Nasza Loteria SR - pasek na kartach artykułów

Łódź: ukradła ponad 200 tys? Kasjerka przed sądem

Wiesław Pierzchała
Angelika M.-Sz. nie potrafiła odpowiedzieć na pytanie sędziego.
Angelika M.-Sz. nie potrafiła odpowiedzieć na pytanie sędziego. Jakub Pokora
W Sądzie Okręgowym rozpoczął się proces 32-letniej kasjerki w firmie multimedialnej w Łodzi, oskarżonej o przywłaszczenie ok. 222 tys. zł. Angelika M.-Sz., która okazała się... wnuczką prezesa tej firmy, nie przyznała się do winy. Ale nie potrafiła wyjaśnić, w jaki sposób zniknęło tyle pieniędzy.

- Czy to historia Józefa K., bohatera ''Procesu'' Franza Kafki - pytał zdumiony sędzia Jarosław Papis. - Jakie to siły i moce za tym stoją, że została pani oskarżona o przywłaszczenie tak znacznej kwoty?
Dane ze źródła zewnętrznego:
-- ==== Sys2Proof/Machine/Observe.lean ====
section
/-! DEFINITION. What the module reports of itself and how it is captured: the registers of sequencer, tick, job and trestle
unit, the snapshot (R560), the trigger (R558), and the faults of a span with the records they leave. -/

namespace Sys2Proof.Machine
open Sys2Proof

/-! ### Registers that units report -/

/-- The code of a hold (Table 9.14). -/
def HoldKind.code : HoldKind → Nat
  | .issuing => 0
  | .stamp => 1
  | .unitBusy => 2
  | .counter => 3
  | .hazard => 4
  | .joint => 5
  | .remoteWait => 6
  | .afterEnd => 7

/-- A phase's planned start. -/
def State.phaseStart (s : State) (phase : Nat) : Nat := ((s.plan?.map (·.head.phaseS)).getD []).getD (phase - 1) 0

/-- The planned cycle of a stamp on a span. -/
def State.planned (s : State) (q : Sequencer) (stamp : Nat) : Nat := s.phaseStart q.phase + q.base + stamp + q.offset

/-- What holds a sequencer now: the release of a joint, the end of the phase, the stamp of the instruction at PC, or what held
it when it was last presented. -/
def State.holdNow (s : State) (q : Sequencer) : HoldKind × Nat :=
  let early := decide (s.cycNow < s.planned q (progStamp (kget 0#128 q.prog q.pc)))
  if q.phase = 0 then (.issuing, 0)
  else if q.jointAt.isSome ∨ q.arrived.isSome then (.joint, 0)
  else if q.ended then (.afterEnd, 0)
  else if early then (.stamp, 0)
  else match q.hold with
    | none => (.issuing, 0)
    | some h => if h.kind = .stamp then (.issuing, 0) else (h.kind, h.ctr)

/-- SPN_SEQ_STATE (Table 9.14). -/
def State.seqWord (s : State) (q : Sequencer) : Nat :=
  let h := s.holdNow q
  let ctr := if h.1 = .counter ∨ h.1 = .remoteWait then h.2 else 0
  fieldAt 29 3 q.phase + fieldAt 27 2 q.loops.length + fieldAt 24 3 h.1.code + fieldAt 19 5 ctr + fieldAt 0 12 q.pc

/-- SPN_SEQ_LATE (Table 9.16). -/
def Sequencer.lateWord (q : Sequencer) : Nat := fieldAt 31 1 (bit (decide (q.late < 0))) + min q.late.natAbs (2 ^ 31 - 1)

/-- QUANTUM in cycles of the clock of the run. -/
def State.quantumCyc (s : State) : Nat := (((s.plan?.map (·.head.quantum)).getD 0) * 25 * s.tick.n)

/-- Quanta of slip so far. -/
def State.slipNow (s : State) : Nat :=
  let q := s.quantumCyc
  if q = 0 then 0 else cdiv (max 0 (s.tick.h - s.tick.init)).toNat q

/-- PAUSE of TICK_STATUS: a frozen pair has no replay that is pending. -/
def State.pauseCode (s : State) : Nat :=
  if s.running.isNone then s.tick.pause
  else if s.tick.broken.isSome ∧ s.tick.broken ≠ some .lockstep then 3 else 0

/-- TICK_STATUS (Table 8.11) of the tick as it stands. -/
def State.runStatus (s : State) : Nat :=
  let t := s.tick
  fieldAt 29 3 (if t.active then t.phase else 0) + fieldAt 28 1 (bit (t.active && t.replay)) + fieldAt 27 1 (bit s.fixed)
    + fieldAt 26 1 (bit s.fidelity) + fieldAt 25 1 (bit (t.active && planFw t.plan)) + fieldAt 24 1 (bit (t.active && t.sealed))
    + fieldAt 20 4 (min s.slipNow 15) + fieldAt 18 2 s.pauseCode + fieldAt 0 16 t.lastJoint

/-- TICK_STATUS: phase 5 lasts until the publish ends. -/
def State.tickStatus (s : State) : Nat := match s.pub with
  | none => s.runStatus
  | some x => x.status

/-- TICK_LEDGER: INIT − H in two's complement. -/
def State.tickLedger (s : State) : Nat := ((s.tick.init - s.tick.h) % 2 ^ 32).toNat

/-- JOB_STATE (Table 13.10). -/
def State.jobState (s : State) : Nat := match s.running, s.job? with
  | some id, some j => fieldAt 16 16 id + fieldAt 14 2 (match j.type with
      | .serve => 0
      | .tune => 1
      | .ingest => 2
      | .selftest => 3) + fieldAt 10 4 j.state.code + fieldAt 7 3 s.tick.plan + fieldAt 6 1 (bit j.fixed)
      + fieldAt 5 1 (bit j.fidelity) + fieldAt 0 5 s.jobs.length
  | _, _ => fieldAt 0 5 s.jobs.length

/-- JOB_TRS_STATE (Table 7.5). -/
def State.trsWord (s : State) : Nat :=
  let st := match s.trs.state with
    | .untested => 0
    | .inService => 1
    | .suspect => 2
    | .fenced => 3
  let fw := if s.tick.active then planFw s.tick.plan else s.falsework
  fieldAt 30 2 st + fieldAt 29 1 (bit fw) + fieldAt 24 4 s.trs.cause + fieldAt 16 8 (min s.trs.suspects 255)

/-! ### Joints of the plan in use -/

/-- The joint record with an index. -/
def State.joint? (s : State) (j : Nat) : Option Joint := s.plan?.bind (fun p => p.joints[j]?)

/-- The logical spans of the running job. -/
def State.lspans (s : State) : List Nat := s.binding.map (·.1)

/-- The span members of a joint. -/
def State.jointSpans (s : State) (g : Joint) : List Nat := match s.bitstream? with
  | none => []
  | some b => s.lspans.filter (b.inSet g.set)

/-- The members that have not arrived at joint `j`, whose record is `g`: logical spans, 128 the trestle unit, 129 the pier. -/
def State.missingAt (s : State) (j : Nat) (g : Joint) : List Nat :=
  let all := s.jointSpans g ++ (if g.trestle then [128] else []) ++ (if g.pier then [129] else [])
  all.filter (fun m => (kfind? s.tick.arrivals m).map (·.joint) ≠ some j)

/-! ### The snapshot (R560) -/

/-- The opcode of a stream's instruction (Table 9.3). -/
def StreamKind.opcode : StreamKind → Nat
  | .mload => 0x40
  | .mstore => 0x41
  | .kvrd => 0x42
  | .fill => 0x43
  | .copy => 0x44
  | .gath => 0x45
  | .scat => 0x46
  | .send => 0x47

/-- The 8 bytes of a stream slot (Table 17.11). -/
def streamWord (o : Option Stream) : Nat := match o with
  | none => 0
  | some x =>
    let total := x.srcs.length
    fieldAt 0 8 x.kind.opcode + fieldAt 8 5 x.sctr + fieldAt 13 20 (total - x.count)
      + fieldAt 33 1 (bit (x.fen.isSome && decide (x.taken < total)))
      + fieldAt 34 1 (bit (x.needAck && decide (x.count = total ∧ x.acked < total))) + fieldAt 35 1 1

/-- Busy units of a span at a cycle. -/
def Span.busyBits (cyc : Nat) (x : Span) : Nat :=
  bit (x.cells.bufs.any (fun b => !b.2.done)) + 2 * bit (decide (cyc < x.cells.busyUntil) || !x.cells.inflight.isEmpty)
    + 4 * bit (decide (cyc < x.abt.writtenAt)) + 8 * bit (decide (cyc < x.archBusyUntil) || x.att.isSome) + 16 * bit (!x.streams.isEmpty)

/-- WVAL of the instruction that the sequencer presents: bits [90:71] of its word, when the wait group is enabled. -/
def Sequencer.heldVal (q : Sequencer) : Nat :=
  let w := kget 0#128 q.prog q.pc
  if q.hold.isSome && w.getLsbD 97 then (w.extractLsb' 71 20).toNat else 0

/-- The record of a logical span (Table 17.11). -/
def State.spanRecord (s : State) (l : Nat) : List Byte := match s.phys? l with
  | none => List.replicate 256 0#8
  | some p =>
    let x := s.span p
    let q := x.seq
    let joint := q.jointAt.getD ((q.arrived.map (·.1)).getD 0xFFFF)
    natToBytes 4 (s.seqWord q) ++ natToBytes 4 q.lateWord ++ natToBytes 2 joint ++ natToBytes 1 (x.busyBits s.cycNow)
      ++ natToBytes 1 p ++ natToBytes 4 q.heldVal
      ++ (List.range 32).flatMap (fun c => natToBytes 4 (kget 0 q.arrive c))
      ++ (List.range 4).flatMap (fun w => natToBytes 8 (match kfind? q.windows w with
          | none => 0
          | some v => fieldAt 0 17 v.base + fieldAt 17 17 v.len + fieldAt 34 1 (bit v.remote)))
      ++ (List.range 8).flatMap (fun i => natToBytes 8 (streamWord (kfind? x.streams i)))
      ++ (List.range 16).flatMap (fun b => natToBytes 1 (kget [] x.queues b).length)

/-- The 41,984 bytes of a snapshot (Table 17.10), `cause` as the table codes it. -/
def State.snapshotBytes (s : State) (cause : Nat) : List Byte :=
  let head := natToBytes 4 0x4E535859 ++ natToBytes 4 s.obs.snapNo ++ natToBytes 8 s.timebase ++ natToBytes 4 s.tickNumber
    ++ natToBytes 4 s.tickStatus ++ natToBytes 4 s.tickLedger ++ natToBytes 4 cause ++ natToBytes 4 s.jobState
    ++ natToBytes 4 41984 ++ List.replicate 24 0#8
  let ctl := (List.range 32).flatMap (fun i =>
    let k := kget Stack.cold s.mem.stk i
    natToBytes 4 0 ++ natToBytes 1 k.level ++ natToBytes 1 k.state.code ++ natToBytes 10 0)
  let ports := (List.range 4).flatMap (fun p =>
    let x := s.port p
    let queued := s.pub.elim 0 (fun e => e.items.countP (fun i => decide (i.out.host? = some p)))
    let busy := decide (0 < queued)
    natToBytes 2 (s.intake p) ++ natToBytes 2 (bit (s.withholds p) + 2 * bit busy) ++ natToBytes 4 x.mark.toNat ++ natToBytes 4 queued ++ natToBytes 20 0)
  let logs := (List.range 1024).flatMap (fun i => natToBytes 8 (match kfind? s.logs i with
    | none => 0
    | some g => fieldAt 0 21 g.free + fieldAt 21 21 g.reserved + fieldAt 63 1 1))
  let cef := (List.range 8).flatMap (fun p =>
    let x := s.cefin p
    let st := if s.lockPort p ∧ x.up then 5 else x.state.code
    natToBytes 4 st ++ (List.range 4).flatMap (fun v =>
      natToBytes 2 (2 * halfUnits v - kget 0 x.credits (2 * v) - kget 0 x.credits (2 * v + 1)))
      ++ natToBytes 8 0 ++ natToBytes 4 ((x.held.map (fun e => pktBytes e.pkt)).sum) ++ natToBytes 8 0)
  let miss := match s.joint? s.tick.nextJoint with
    | none => []
    | some g => if s.tick.active then s.missingAt s.tick.nextJoint g else []
  let pier := natToBytes 4 s.trsWord ++ natToBytes 2 s.trs.nextRec ++ natToBytes 2 s.tick.nextJoint
    ++ natToBytes 16 (((miss.filter (· < 128)).map (2 ^ ·)).sum)
    ++ natToBytes 1 (bit (miss.contains 128) + 2 * bit (miss.contains 129)) ++ natToBytes 39 0
  head ++ (List.range 128).flatMap s.spanRecord ++ ctl ++ ports ++ logs ++ cef ++ pier

/-- The bus address of the snapshot buffer, bits [11:0] ignored. -/
def State.snapAddr (s : State) : Nat := 4096 * (s.reg 0x0A0044 / 4096) + 2 ^ 32 * s.reg 0x0A0048

/-- A request for a snapshot other than the sideband's: refused and counted while one is being written, or without an
address. -/
def State.takeSnapshot (cause : Nat) (s : State) : State :=
  if s.obs.snapBusy ∨ s.snapAddr = 0 then
    { s with obs := { s.obs with snapDropped := BitVec.ofNat 8 (min 255 (s.obs.snapDropped.toNat + 1)) } }
  else { s with obs := { s.obs with snapBusy := true, snapData := s.snapshotBytes cause, snapNo := s.obs.snapNo + 1 } }

/-! ### The trigger (R558) -/

/-- Fire the trigger with a cause of Table 17.8: once while FIRED is 1; a snapshot is taken in the same cycle when SNAP is
1. -/
def State.fireTrigger (cause : Nat) (s : State) : State :=
  if s.regb 0x0A0034 30 then s
  else
    let s := (s.setRegBit 0x0A0034 30 true).noteSet (w1c 0x0A0034 30)
    let s := { s with obs := { s.obs with trigger := some (s.timebase, cause) } }
    if s.regb 0x0A0034 25 then s.takeSnapshot 1 else s

/-- A condition of the trigger that occurs in logical span `l`: `b` is its enable bit in OBS_TRIG. -/
def State.triggerAt (l b cause : Nat) (s : State) : State :=
  if s.regb 0x0A0034 b && s.armed l then s.fireTrigger cause else s

/-! ### Faults of a span (R298, R498, R500) -/

/-- A fault that physical span `p`, bound as `l`, raises: recorded, and the trigger's ON_FAULT. -/
def State.spanFault (l p cls cause : Nat) (s : State) : State := (s.fault cls cause p).triggerAt l 28 2

/-- SPN_SEQ_FAULT takes the first program fault since VALID was cleared (R301). -/
def Sequencer.record (cause tick pc : Nat) (q : Sequencer) : Sequencer :=
  if q.fault.getLsbD 23 then q
  else { q with fault := BitVec.ofNat 32 (fieldAt 24 8 cause + fieldAt 23 1 1 + fieldAt 20 3 q.phase + fieldAt 12 8 tick
                                          + fieldAt 0 12 pc) }

/-- A program fault other than HUNG (R298): it breaks the tick and fences nothing. -/
def State.progFault (l p cause pc : Nat) (s : State) : State :=
  let s := if (s.span p).seq.fault.getLsbD 23 then s else s.noteSet (w1c (0x800124 + 0x10000 * l) 23)
  let s := s.modSpan p (fun x => { x with seq := x.seq.record cause s.tickNumber pc })
  let s := s.trace l 5 [BitVec.ofNat 8 cause, 1#8]
  (s.spanFault l p 1 cause).breakHere .span

/-- A SPAN_DATA fault (R498, R500): the tick is broken and the span takes a strike; the second one that it holds asks for a
fence, which the fault manager makes before the replay. -/
def State.dataFault (l p cause : Nat) (s : State) : State :=
  let s := s.modSpan p (fun x => { x with strikes := x.strikes ++ [s.time] })
  (s.spanFault l p 3 cause).breakHere .span

/-- Poisoned data other than weights reaches a unit of a span (R356, R507): the tick breaks. -/
def State.dataPoison (l p : Nat) (s : State) : State := (s.spanFault l p 6 0).breakHere .poison

/-- Poison that a deck flit brought reaches a unit of a span: a SPAN_DATA fault without a strike (R510); the tick breaks. -/
def State.flitFault (l p : Nat) (s : State) : State := (s.spanFault l p 3 0).breakHere .span

end Sys2Proof.Machine
end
Angelika M.-Sz. nie potrafiła odpowiedzieć na pytanie sędziego. Twierdziła, że sumiennie pracowała w firmie, w której 2 tys. osób co miesiąc - płacąc za pakiet telewizji kablowej - wpłacało średnio 30 tys. zł.

Według śledczych, oskarżona przyjmowała wpłaty od osób, którym drukowała na komputerze dowody wpłaty, a których nie rejestrowała w programie komputerowym. Ponadto okazało się, że niektórzy interesanci mieli te same numery druków KP, czyli dowodów wpłaty.
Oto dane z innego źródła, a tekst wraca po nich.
-- ==== Sys2Proof/Machine/Runs.lean ====
section
/-! DEFINITION. The runs of the cells (R73 to R93, R177 to R185, R280, R281): PRUN, LRUN and TRUN, column taps, prediction
and its make-up, and the landing of additions. -/

namespace Sys2Proof.Machine
open Sys2Proof

/-! ### Sequences and their segments (R55, R275, R280) -/

/-- The sequence list of a span: its own, or the identity list of the batch. -/
def State.seqList (s : State) (p : Nat) : List Nat := ((s.span p).seq.blist).getD (List.range s.tick.slots.length)

/-- The list positions that an instruction takes from SEQ0. -/
def State.positions (s : State) (p seq0 nseq : Nat) : List Nat :=
  (List.range (min nseq ((s.seqList p).length - seq0))).map (fun i => seq0 + i)

/-- Whether a list position names a slot at or above the batch size. -/
def State.badList (s : State) (p : Nat) (ks : List Nat) : Bool :=
  ks.any (fun k => decide (s.tick.slots.length ≤ (s.seqList p).getD k 0))

/-- Where a run reads segment `m` of list position `k`: granules from ABASE. -/
def segOff (a : RunArgs) (d : Desc) (seq0 k m : Nat) : Nat := (k - seq0) * a.sstride.toNat + m * d.aseg

/-- A segment in the deck store, with the addresses of its scale granule and of its planes. -/
def Span.segment? (ix : Ix) (abase off : Nat) (x : Span) : Option (Segment × Nat × List Nat) :=
  match ix.addr abase off with
  | none => none
  | some g =>
    let sc := x.granule g
    match (List.range (segW sc)).mapM (fun b => ix.addr abase (off + 1 + b)) with
    | none => none
    | some ps => some ({ scale := sc, planes := ps.map x.granule }, g, ps)

/-- What one pass of one sequence is fed: its segments from first to last with their addresses, and the reference of R55 with
the address of the granule that holds it. -/
structure PassFeed where
  segs : List Segment
  vecE : Int
  f0 : Nat
  unit : BitVec 12
  ref : Nat
  places : List (Nat × List Nat)
deriving DecidableEq, Repr

/-- The reference of an input vector: VEC_E and f_0 of its segment 0. -/
def refOf (g : BitVec 256) : Int × Nat := (segVecE g, segF g 0)

/-- The unit that the sums of a vector carry (R97). -/
def refUnit (r : Int × Nat) : BitVec 12 := BitVec.ofInt 12 (16 * r.1 + r.2)

/-- Segments `m0` to `m0 + n − 1` of list position `k`. -/
def Span.passFeed (ix : Ix) (a : RunArgs) (d : Desc) (seq0 k m0 n : Nat) (x : Span) : Option PassFeed :=
  match ix.addr a.abase.toNat (segOff a d seq0 k 0),
        (List.range n).mapM (fun i => x.segment? ix a.abase.toNat (segOff a d seq0 k (m0 + i))) with
  | some r, some l =>
    let ref := refOf (x.granule r)
    some { segs := l.map (·.1), vecE := ref.1, f0 := ref.2, unit := refUnit ref, ref := r, places := l.map (·.2) }
  | _, _ => none

/-- The scale granules that the feeder reads before the planes of a pass (R84). -/
def PassFeed.scales (f : PassFeed) : List Nat := (f.ref :: f.places.map (·.1)).eraseDups

/-- The granules that the feeder reads for plane `b` of a pass of width `w`: the planes that R73 converts to it (R84). -/
def PassFeed.planeReads (f : PassFeed) (w b : Nat) : List Nat :=
  f.places.flatMap (fun e =>
    let ws := e.2.length
    if w ≥ 2 ∧ ws = 1 ∧ b = 0 then [] else (e.2.drop (min b (ws - 1))).take 1)

/-- The granules that a pass of width `w` reads for the planes that it issues. -/
def PassFeed.reads (f : PassFeed) (w : Nat) (planes : List Nat) : List Nat := f.scales ++ planes.flatMap (f.planeReads w)

/-- The granules that the table builder reads in lookup mode: every plane of every segment once. -/
def PassFeed.tableReads (f : PassFeed) : List Nat := f.scales ++ f.places.flatMap (·.2)

/-- The segments of a pass: the first, and how many. -/
def Desc.passSegs (d : Desc) (g u : Nat) : Nat × Nat :=
  let n := (tileShape d.tshape).1 * g
  (u * n, min n (d.inSegs - u * n))

/-- What the cells at row position `y` are fed: each cell's tiles with their segments. -/
def rowFeeds (depth g y : Nat) (tiles : List (Nat × List TileMask)) (segs : List Segment) : List CellFeed :=
  tiles.filterMap (fun (c : Nat × List TileMask) =>
    if c.1 / depth = y then some (c.2.zip ((segs.drop (c.1 % depth * g)).take g)) else none)

/-- The row positions that take tiles. -/
def rowPositions (depth : Nat) (tiles : List (Nat × List TileMask)) : List Nat := (tiles.map (fun c => c.1 / depth)).eraseDups

/-! ### Lines (R76, R87, R97, R293) -/

/-- What a run names as the owner of its lines: the LAYER, the row group and the sub-batch (R76). -/
def ownerOf (layerSeq v seq0 : Nat) : Nat := (layerSeq * 8192 + v) * 8192 + seq0 + 1

/-- The line of row position `y` of row group `v` for list position `k`. -/
def Desc.lineOf (d : Desc) (seq0 k v y : Nat) : Nat :=
  d.accBase + (k - seq0) * d.linesPerSeq + ((tileShape d.tshape).2 * v + y) % max 1 d.linesPerSeq

/-- The line of 16 output columns from column `16 j` in transpose mode. -/
def Desc.lineT (d : Desc) (seq0 k j : Nat) : Nat := d.accBase + (k - seq0) * d.linesPerSeq + j % max 1 d.linesPerSeq

/-- Whether the attention in progress is to write a line in a range. -/
def Span.attLines (line0 n : Nat) (x : Span) : Bool := match x.att with
  | none => false
  | some w => decide (w.line0 < line0 + n ∧ line0 < w.line0 + w.nlines)

/-- Whether additions to a line in a range are in flight, or on their way from the arch lanes. -/
def Span.landing (line0 n : Nat) (x : Span) : Bool :=
  x.cells.inflight.any (fun a => decide (line0 ≤ a.line ∧ a.line < line0 + n)) || x.attLines line0 n

/-- Whether a line's sums wait for the abutment and belong to other work than `owner` (Table 9.9). -/
def Span.lineHeld (owner line : Nat) (x : Span) : Bool :=
  let ln := kget Line.zero x.lines line
  (ln.pending && decide (ln.owner ≠ owner)) || x.cells.inflight.any (fun a => decide (a.line = line ∧ a.owner ≠ owner) && !a.check)
    || x.attLines line 1

/-- One addition lands in a line: the line after it, the saturating additions and whether its unit differs (R60, R76, R97). -/
def Line.take (a : Addition) (ln : Line) : Line × Nat × Nat :=
  let ln := if a.owner ≠ ln.owner && !a.keep then Line.zero else ln
  let differs := ln.hasUnit && decide (ln.unit ≠ a.unit)
  let ln := if ln.hasUnit then ln
    else { ln with tag := a.tag, unit := a.unit, hasUnit := true, rowGroup := a.rowGroup, desc := a.desc }
  let r := (ln.acc.zip (a.terms ++ List.replicate (16 - a.terms.length) 0)).map (fun e => satAdd32 e.1 e.2)
  let sat := r.countP (·.2)
  ({ ln with acc := r.map (·.1), owner := a.owner, pending := ln.pending || !a.check,
             saturated := ln.saturated || decide (0 < sat) }, sat, bit differs)

/-- An addition lands in its span. -/
def Span.landOne (a : Addition) (x : Span) : Span :=
  let r := (kget Line.zero x.lines a.line).take a
  (({ x with lines := kset Line.zero x.lines a.line r.1 }.inc 0x210 (if a.check then 0 else r.2.1)).inc 0x2A8
    (if a.check then 0 else r.2.2))

/-! ### Column taps (R131, R132, R180) -/

/-- The entries of a segment's outlier area in slot order: value index, LNS16 value, and whether the slot is an overflow
slot. -/
def outlierEntries (gs : List (BitVec 256)) : List (Nat × BitVec 16 × Bool) :=
  let g0 := (gs.getD 0 0#256).toNat
  let stream := bytesToNat ((gs.drop 1).flatMap (fun g => natToBytes 32 g.toNat))
  let slot (i : Nat) : Nat × BitVec 16 := (bitsAt stream (24 * i + 16) 8, BitVec.ofNat 16 (bitsAt stream (24 * i) 16))
  ((List.range 8).flatMap (fun k => (List.range (min 8 (bitsAt g0 (4 * k) 4))).map (fun i =>
    let e := slot (8 * k + i)
    (e.1, e.2, false))))
  ++ ((List.range (min 32 (bitsAt g0 32 6))).map (fun i =>
    let e := slot (64 + i)
    (e.1, e.2, true)))

/-- Where the outlier area of segment `m` of list position `k` lies (R131): segments count through the list. -/
def Desc.outlArea (d : Desc) (k m : Nat) : Nat := d.outlBase + 10 * (k * d.inSegs + m)

/-- The taps of a pass for a list position: segment within the pass, value index, value, overflow; none when an area lies past
the deck store. The areas lie at OUTL_BASE of the descriptor, which no index moves (R131). -/
def Span.taps (d : Desc) (k m0 n : Nat) (x : Span) : Option (List (Nat × Nat × BitVec 16 × Bool)) :=
  if !d.outlEn then some []
  else if deckGranules < d.outlArea k (m0 + n) then none
  else some ((List.range n).flatMap (fun i =>
    (outlierEntries ((List.range 10).map (fun j => x.granule (d.outlArea k (m0 + i) + j)))).map (fun e => (i, e.1, e.2.1, e.2.2))))

/-- The trits that a tap meets at row position `y`, row by row. -/
def tapTrits (depth g y : Nat) (tiles : List (Nat × List TileMask)) (e : Nat × Nat × BitVec 16 × Bool) : List Int :=
  let c := y * depth + e.1 / g
  let t := (((kfind? tiles c).getD []).getD (e.1 % g) TileMask.zero)
  (List.range 16).map (fun r => t.trit r e.2.1)

/-! ### Prediction (R177 to R185) -/

/-- Whether the layer's rows are predicted in this job (R178). -/
def State.predicted (s : State) (d : Desc) : Bool := d.predEn && !s.fixed

/-- The prediction bit of a list position and row group: bit `v` of the position's bits at PRED_MASK_BASE. -/
def Span.predBit (d : Desc) (k v : Nat) (x : Span) : Bool :=
  (x.granule (d.predMaskBase + k * cdiv d.rowGroups 256 + v / 256)).getLsbD (v % 256)

/-- The greatest width of a whole input vector. -/
def Span.vectorWidth (ix : Ix) (a : RunArgs) (d : Desc) (seq0 k : Nat) (x : Span) : Nat :=
  ((List.range d.inSegs).map (fun m => match ix.addr a.abase.toNat (segOff a d seq0 k m) with
    | none => 1
    | some g => segW (x.granule g))).foldl max 1

/-- A pair of the current LAYER. -/
def Span.pair? (k v : Nat) (x : Span) : Option PredPair :=
  x.cells.pairs.find? (fun q => decide (q.run = x.cells.layerSeq ∧ q.pos = k ∧ q.v = v))

/-- Enter a pair of a predicted layer the first time that a pass of its row group takes it. -/
def Span.enterPair (ix : Ix) (a : RunArgs) (d : Desc) (seq0 n v k : Nat) (x : Span) : Span :=
  if (x.pair? k v).isSome then x
  else
    let w := x.vectorWidth ix a d seq0 k
    let full := x.predBit d k v || decide (w < 4)
    let before := x.cells.pairs.countP (fun q => decide (q.run = x.cells.layerSeq ∧ q.seq0 = seq0) && q.full)
    let q : PredPair := { run := x.cells.layerSeq, di := x.cells.layer.getD 0, pos := k, seq0 := seq0, v := v, w := w, full := full,
                          beyond := full && decide (d.predRate * (d.rowGroups * n) / 256 ≤ before), lastAt := none, checked := false,
                          flagged := [], made := false }
    ({ x with cells := { x.cells with pairs := x.cells.pairs ++ [q] } }).inc 0x300 (bit (!full))

/-! ### PRUN and LRUN (R75, R82, R90, R280) -/

/-- A run as it is issued: the layer, the tile set of the latest TLOAD, and the positions it takes. -/
structure RunCtx where
  d : Desc
  di : Nat
  t : TilePlace
  tset : Nat
  tiles : List (Nat × List TileMask)
  seq0 : Nat
  ks : List Nat
  owner : Nat
deriving DecidableEq, Repr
Angelika M.-Sz. ma wyższe wykształcenie. Jest specjalistką ds. stosunków społeczno-politycznych. Jej obowiązki jako kasjerki polegały m.in. na przyjmowaniu miesięcznych opłat za telewizję kablową i rozliczeń kasowo-bankowych. Sprawowała też nadzór nad kasetką z pieniędzmi.

W kwietniu 2009 roku udała się na urlop macierzyński. Jej obowiązki przejęła księgowa, która stwierdziła, że kartoteka prowadzona jest chaotycznie i zawiera wiele nieścisłości. Kontrola wykazała braki w kasie.

Według śledczych, oskarżona w latach 2006 - 2009 ukradła 221 tys. 827 zł.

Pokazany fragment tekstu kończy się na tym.